Task => Each line of the entries below that holds "updateHashContinued" is needed, copied in full.

[Collected data]
================

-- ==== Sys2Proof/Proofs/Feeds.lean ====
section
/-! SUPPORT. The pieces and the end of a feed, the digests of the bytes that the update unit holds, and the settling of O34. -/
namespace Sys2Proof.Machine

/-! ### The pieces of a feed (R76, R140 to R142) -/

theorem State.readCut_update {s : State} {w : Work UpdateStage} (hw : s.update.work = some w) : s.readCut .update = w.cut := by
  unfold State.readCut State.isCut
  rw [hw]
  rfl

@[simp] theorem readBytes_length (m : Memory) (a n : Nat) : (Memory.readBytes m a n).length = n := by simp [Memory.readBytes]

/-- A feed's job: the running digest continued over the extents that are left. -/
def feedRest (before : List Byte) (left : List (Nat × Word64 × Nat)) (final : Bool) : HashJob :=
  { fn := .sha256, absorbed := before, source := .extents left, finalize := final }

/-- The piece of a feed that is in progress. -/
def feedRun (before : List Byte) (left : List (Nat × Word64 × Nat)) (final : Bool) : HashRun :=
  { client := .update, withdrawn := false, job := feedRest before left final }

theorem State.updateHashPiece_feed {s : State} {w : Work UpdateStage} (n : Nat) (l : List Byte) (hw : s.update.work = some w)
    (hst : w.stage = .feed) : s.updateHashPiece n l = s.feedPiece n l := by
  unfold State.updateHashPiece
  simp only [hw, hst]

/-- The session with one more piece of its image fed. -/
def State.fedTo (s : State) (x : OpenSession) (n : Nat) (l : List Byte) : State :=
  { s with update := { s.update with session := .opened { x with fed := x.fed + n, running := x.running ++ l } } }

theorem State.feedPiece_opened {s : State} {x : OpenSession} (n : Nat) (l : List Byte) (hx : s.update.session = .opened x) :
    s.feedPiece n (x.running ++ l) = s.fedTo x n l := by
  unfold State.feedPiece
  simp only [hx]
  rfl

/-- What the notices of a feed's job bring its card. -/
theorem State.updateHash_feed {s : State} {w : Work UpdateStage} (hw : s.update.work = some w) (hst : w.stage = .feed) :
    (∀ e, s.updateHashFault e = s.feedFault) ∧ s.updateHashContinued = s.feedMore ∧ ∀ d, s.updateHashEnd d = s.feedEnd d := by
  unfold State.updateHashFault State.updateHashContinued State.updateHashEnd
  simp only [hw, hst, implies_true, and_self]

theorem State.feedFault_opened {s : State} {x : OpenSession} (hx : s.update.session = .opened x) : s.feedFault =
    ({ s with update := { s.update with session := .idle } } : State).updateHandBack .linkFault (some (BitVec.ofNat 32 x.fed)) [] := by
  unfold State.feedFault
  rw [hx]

================

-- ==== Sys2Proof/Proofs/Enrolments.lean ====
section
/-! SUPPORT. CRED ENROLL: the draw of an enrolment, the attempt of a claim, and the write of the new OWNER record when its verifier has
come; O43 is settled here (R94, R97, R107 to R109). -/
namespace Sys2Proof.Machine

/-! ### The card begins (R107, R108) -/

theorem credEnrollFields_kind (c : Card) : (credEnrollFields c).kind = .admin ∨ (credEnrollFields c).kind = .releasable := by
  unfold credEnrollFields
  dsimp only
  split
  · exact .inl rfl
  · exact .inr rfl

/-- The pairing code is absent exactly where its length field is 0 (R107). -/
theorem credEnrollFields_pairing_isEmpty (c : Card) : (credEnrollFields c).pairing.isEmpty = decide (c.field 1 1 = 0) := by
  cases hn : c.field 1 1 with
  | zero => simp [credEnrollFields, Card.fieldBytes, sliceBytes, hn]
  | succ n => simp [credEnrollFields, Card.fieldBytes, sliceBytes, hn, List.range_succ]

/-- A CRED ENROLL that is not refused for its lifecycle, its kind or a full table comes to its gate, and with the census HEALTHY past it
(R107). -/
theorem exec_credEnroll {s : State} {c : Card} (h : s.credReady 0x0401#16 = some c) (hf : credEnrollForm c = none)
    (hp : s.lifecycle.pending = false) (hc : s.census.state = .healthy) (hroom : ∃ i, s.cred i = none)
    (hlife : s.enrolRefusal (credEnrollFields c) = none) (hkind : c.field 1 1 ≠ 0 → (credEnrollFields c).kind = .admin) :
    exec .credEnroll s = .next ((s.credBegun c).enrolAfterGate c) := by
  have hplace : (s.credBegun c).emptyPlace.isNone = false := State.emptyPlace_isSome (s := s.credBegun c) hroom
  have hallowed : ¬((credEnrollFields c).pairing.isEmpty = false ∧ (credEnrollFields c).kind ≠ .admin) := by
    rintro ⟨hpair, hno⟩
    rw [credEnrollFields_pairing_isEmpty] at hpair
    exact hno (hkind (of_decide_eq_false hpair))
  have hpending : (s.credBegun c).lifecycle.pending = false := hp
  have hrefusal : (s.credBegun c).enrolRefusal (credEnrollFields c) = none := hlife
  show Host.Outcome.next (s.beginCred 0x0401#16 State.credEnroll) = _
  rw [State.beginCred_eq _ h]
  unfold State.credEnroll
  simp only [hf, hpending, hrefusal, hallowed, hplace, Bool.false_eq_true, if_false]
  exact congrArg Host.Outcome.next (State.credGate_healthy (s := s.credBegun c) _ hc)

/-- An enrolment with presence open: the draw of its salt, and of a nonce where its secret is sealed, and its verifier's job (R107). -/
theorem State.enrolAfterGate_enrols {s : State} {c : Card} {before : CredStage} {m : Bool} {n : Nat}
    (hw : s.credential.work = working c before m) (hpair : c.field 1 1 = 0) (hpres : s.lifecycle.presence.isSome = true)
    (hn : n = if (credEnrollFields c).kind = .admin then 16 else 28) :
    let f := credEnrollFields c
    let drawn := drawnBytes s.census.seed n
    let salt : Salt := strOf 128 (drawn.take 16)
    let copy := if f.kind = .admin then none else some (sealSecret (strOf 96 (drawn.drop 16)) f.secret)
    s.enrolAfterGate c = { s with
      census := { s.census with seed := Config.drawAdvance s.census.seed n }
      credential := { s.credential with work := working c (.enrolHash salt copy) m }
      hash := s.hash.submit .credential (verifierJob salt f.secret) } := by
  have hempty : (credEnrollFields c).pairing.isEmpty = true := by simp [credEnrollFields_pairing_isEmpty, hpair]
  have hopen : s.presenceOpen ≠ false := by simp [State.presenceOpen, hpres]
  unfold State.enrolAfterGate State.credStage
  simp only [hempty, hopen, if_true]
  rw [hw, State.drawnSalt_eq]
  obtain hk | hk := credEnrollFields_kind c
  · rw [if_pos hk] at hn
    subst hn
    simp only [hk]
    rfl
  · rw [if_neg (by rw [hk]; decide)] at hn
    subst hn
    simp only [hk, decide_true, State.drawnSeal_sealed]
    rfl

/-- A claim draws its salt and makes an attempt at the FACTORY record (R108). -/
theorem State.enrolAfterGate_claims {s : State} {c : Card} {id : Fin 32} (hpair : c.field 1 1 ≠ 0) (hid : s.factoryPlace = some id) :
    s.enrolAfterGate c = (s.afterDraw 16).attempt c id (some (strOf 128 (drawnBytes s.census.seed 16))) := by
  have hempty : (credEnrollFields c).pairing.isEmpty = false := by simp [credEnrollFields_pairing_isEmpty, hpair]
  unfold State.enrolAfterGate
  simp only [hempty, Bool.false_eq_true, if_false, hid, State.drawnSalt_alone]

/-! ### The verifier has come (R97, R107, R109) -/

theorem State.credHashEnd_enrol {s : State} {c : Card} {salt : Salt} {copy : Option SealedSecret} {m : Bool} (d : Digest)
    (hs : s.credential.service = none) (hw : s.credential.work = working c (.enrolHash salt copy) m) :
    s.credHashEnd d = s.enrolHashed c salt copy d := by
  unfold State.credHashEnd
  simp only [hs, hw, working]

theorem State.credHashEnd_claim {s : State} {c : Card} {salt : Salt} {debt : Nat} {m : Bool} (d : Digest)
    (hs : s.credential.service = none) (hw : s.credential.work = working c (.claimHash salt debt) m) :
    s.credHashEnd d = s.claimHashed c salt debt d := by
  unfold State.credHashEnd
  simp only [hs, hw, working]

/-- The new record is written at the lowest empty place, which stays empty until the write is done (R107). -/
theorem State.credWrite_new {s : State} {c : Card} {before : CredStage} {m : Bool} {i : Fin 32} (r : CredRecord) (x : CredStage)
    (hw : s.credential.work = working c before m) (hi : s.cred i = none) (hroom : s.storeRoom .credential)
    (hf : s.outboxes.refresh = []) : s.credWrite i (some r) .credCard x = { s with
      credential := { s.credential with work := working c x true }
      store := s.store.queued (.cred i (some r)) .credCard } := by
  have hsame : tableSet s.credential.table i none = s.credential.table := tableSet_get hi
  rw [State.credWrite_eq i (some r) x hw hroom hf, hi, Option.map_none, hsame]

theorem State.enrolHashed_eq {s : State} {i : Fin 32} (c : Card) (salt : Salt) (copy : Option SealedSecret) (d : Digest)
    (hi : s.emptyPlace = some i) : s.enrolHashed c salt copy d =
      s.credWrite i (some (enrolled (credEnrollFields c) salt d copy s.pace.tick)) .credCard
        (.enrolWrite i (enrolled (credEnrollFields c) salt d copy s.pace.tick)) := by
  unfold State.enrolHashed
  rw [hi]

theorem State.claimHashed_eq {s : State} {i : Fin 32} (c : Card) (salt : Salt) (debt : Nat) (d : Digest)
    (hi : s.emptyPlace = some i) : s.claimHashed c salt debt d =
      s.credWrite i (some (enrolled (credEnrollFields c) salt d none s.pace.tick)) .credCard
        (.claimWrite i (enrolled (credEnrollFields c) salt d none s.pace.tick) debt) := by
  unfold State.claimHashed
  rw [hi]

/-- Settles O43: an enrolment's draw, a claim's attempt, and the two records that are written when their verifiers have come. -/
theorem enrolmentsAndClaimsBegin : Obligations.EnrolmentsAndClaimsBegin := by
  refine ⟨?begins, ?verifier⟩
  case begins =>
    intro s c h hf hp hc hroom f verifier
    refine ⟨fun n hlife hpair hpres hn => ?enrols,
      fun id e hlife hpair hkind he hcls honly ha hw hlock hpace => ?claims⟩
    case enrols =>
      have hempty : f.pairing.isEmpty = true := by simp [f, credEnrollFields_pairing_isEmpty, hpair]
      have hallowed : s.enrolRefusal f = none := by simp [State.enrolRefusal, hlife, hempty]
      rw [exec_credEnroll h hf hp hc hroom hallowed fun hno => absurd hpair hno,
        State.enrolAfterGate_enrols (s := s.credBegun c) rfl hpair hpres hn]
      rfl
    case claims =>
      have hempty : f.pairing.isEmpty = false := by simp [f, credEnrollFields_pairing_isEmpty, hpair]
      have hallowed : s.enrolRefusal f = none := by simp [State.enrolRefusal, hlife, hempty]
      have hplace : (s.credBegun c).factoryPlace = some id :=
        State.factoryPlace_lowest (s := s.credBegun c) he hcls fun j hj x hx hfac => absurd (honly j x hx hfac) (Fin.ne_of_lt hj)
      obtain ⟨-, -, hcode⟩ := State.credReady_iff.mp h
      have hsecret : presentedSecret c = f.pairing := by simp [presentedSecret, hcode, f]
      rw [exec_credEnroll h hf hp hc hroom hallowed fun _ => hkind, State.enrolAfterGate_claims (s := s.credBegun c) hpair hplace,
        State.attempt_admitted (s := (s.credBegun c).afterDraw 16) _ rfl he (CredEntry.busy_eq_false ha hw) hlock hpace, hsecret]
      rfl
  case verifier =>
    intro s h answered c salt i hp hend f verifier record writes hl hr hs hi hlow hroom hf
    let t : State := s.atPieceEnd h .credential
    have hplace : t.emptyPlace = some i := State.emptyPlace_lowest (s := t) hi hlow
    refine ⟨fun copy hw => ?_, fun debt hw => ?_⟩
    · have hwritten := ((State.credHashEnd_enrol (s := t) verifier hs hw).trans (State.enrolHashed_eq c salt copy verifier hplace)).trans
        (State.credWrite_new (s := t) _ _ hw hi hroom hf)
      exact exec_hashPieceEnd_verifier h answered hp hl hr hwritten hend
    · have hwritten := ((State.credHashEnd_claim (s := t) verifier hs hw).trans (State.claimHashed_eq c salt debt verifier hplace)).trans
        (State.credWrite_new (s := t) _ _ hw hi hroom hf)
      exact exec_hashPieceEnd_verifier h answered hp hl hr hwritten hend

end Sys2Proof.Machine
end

================

Result for this exercise =>
    (∀ e, s.updateHashFault e = s.feedFault) ∧ s.updateHashContinued = s.feedMore ∧ ∀ d, s.updateHashEnd d = s.feedEnd d := by
  unfold State.updateHashFault State.updateHashContinued State.updateHashEnd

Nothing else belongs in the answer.